CNBC’s Jim Kramer on Friday explained why he was positive Fedex After the company surprised Wall Street with a strong quarter, it said it was able to effectively cut costs and adapt to the changing global commercial environment.
“Even in harsh environments, FedEx was able to blow the numbers off last night and see how they pulled it apart, I have to tell you, I’m careful and optimistic that this hasn’t been done and is getting higher,” he said.
As President Donald Trump’s widespread tariff hikes support global trade, FedEx and its peers have seen their shares fall. Cramer said FedEx stocks didn’t fully recover from last spring after Trump issued the first round. Entering the quarter, FedEx has fallen nearly 20% since the start of the year, and the company has overcome several downgrades as Wall Street analysts are widely concerned about the health of the economy and shipping industry.
However, the shipping giant was driven by the strength of the Core FedEx Express business and reported revenue and revenue beats on Thursday night. Stocks rose more than 5% in extended trading, and by the end of Friday it had risen more than 2%.
For Cramer, management’s attitude towards the overall operating environment was more positive than investors expected. He said the company seemed constructive and realistic about tariffs and weak issues in the industrial economy. Cramer also said FedEx has been focusing for months on dealing with fallout from Trump’s executive order that disabled the “De Minimis Exception,” which allowed shipments under $800 to enter US tax exemptions.

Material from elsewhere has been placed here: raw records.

-- ==== Sys2Proof/Machine/Regs.lean ====
section
/-!
DEFINITION. The registers of a member (spec/05_registers.md R102 to R120): renaming, last reads, spill and refill, uniform registers and
predicates, and the trap that an instruction raises.
-/
namespace Sys2Proof.Machine

/-- The trap classes by their codes (R442). -/
def cEmu : Nat := 0x01
def cIll : Nat := 0x02
def cMem : Nat := 0x03
def cWalk : Nat := 0x04
def cAlign : Nat := 0x05
def cShape : Nat := 0x06
def cBound : Nat := 0x07
def cFmt : Nat := 0x08
def cRas : Nat := 0x09
def cTap : Nat := 0x0A
def cPre : Nat := 0x0B
def cUser : Nat := 0x0C
def cOvl : Nat := 0x0D
def cTree : Nat := 0x0E
def cShf : Nat := 0x0F
def cLease : Nat := 0x10

/-- A trap as an instruction raises it: class and cause (R442, R451), the handler mask where it is not the active lanes, the records of
faulting lanes (R223), the class data, and the engine operation it comes from (R460). -/
structure Trap where
  cls : Nat
  cause : Nat := 0
  mask : Option Mask := none
  xl : List (Nat × XlRec) := []
  data0 : Dword := 0#64
  data1 : Dword := 0#64
  held : Bool := false
  bk : Bool := false
  /-- `sr.trappc` is the next instruction -/
  after : Bool := false
  engine : Option EngineRef := none
  /-- the value the trap leaves in `sr.cpfault`, `sr.qfault`, `sr.shfault`, `sr.ovlva`, `sr.leaseinfo` or `sr.lblstat` -/
  record : Option Dword := none
deriving DecidableEq, Repr

/-- BOUND with its causes (R451). -/
def bound (cause : Nat) : Trap := { cls := cBound, cause := cause }
def bReg : Nat := 1
def bKreg : Nat := 2
def bRstk : Nat := 3
def bAcc : Nat := 4
def bCb : Nat := 5
def bRel : Nat := 6
def bTree : Nat := 7
def bQueue : Nat := 8
def bAreg : Nat := 9
def bBar : Nat := 10
def bLap : Nat := 11
def bFrame : Nat := 12
def bOwin : Nat := 13

/-- SHAPE with its causes (R451). -/
def shape (cause : Nat) : Trap := { cls := cShape, cause := cause }
def shRsv : Nat := 1
def shGeom : Nat := 2
def shTag : Nat := 3
def shMcwin : Nat := 4
def shWin : Nat := 5
def shWb : Nat := 6
def shAccrow : Nat := 7
def shLbl : Nat := 8
def shRel : Nat := 9
def shShrec : Nat := 10
def shCross : Nat := 11
def shBar : Nat := 12
def shTq : Nat := 13
def shImg : Nat := 14
def shVec : Nat := 15

def alignTrap : Trap := { cls := cAlign }

/-- EMU with a cause that an instruction's own checks raise (R63 step 5). -/
def emuTrap (c : EmuCause) : Trap := { cls := cEmu, cause := c.code }

/-- The lanes of the member's issue group: 32, 64, 128 or 16 for waves, 1 for an access processor or the sequencer (R72, R82, R281). -/
def nLanes (s : State) : Nat :=
  match s.m.kind with
  | .wave => s.team.width
  | _ => 1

He said FedEx appears to be gaining market share in the industry, partly due to improved customer service. However, Cramer has shown that the key to a firm quarter is an initiative to manage costs. FedEx makes the delivery process more efficient, remove stations from the network and reduces overall pickup time without upsetting customers in both the US and Europe.
Cramer called FedEx stocks cheaper than their full-year earnings forecast, and wondered whether the company’s outlook would look conservative in retrospect.
“FedEx also pays a respectable 2.5% dividend yield and unlike UPS, where the yield is more than three times that level, there’s no need to worry that FedEx will have to cut it,” he said. “This dividend is safe.”
FedEx did not respond to requests for comment immediately.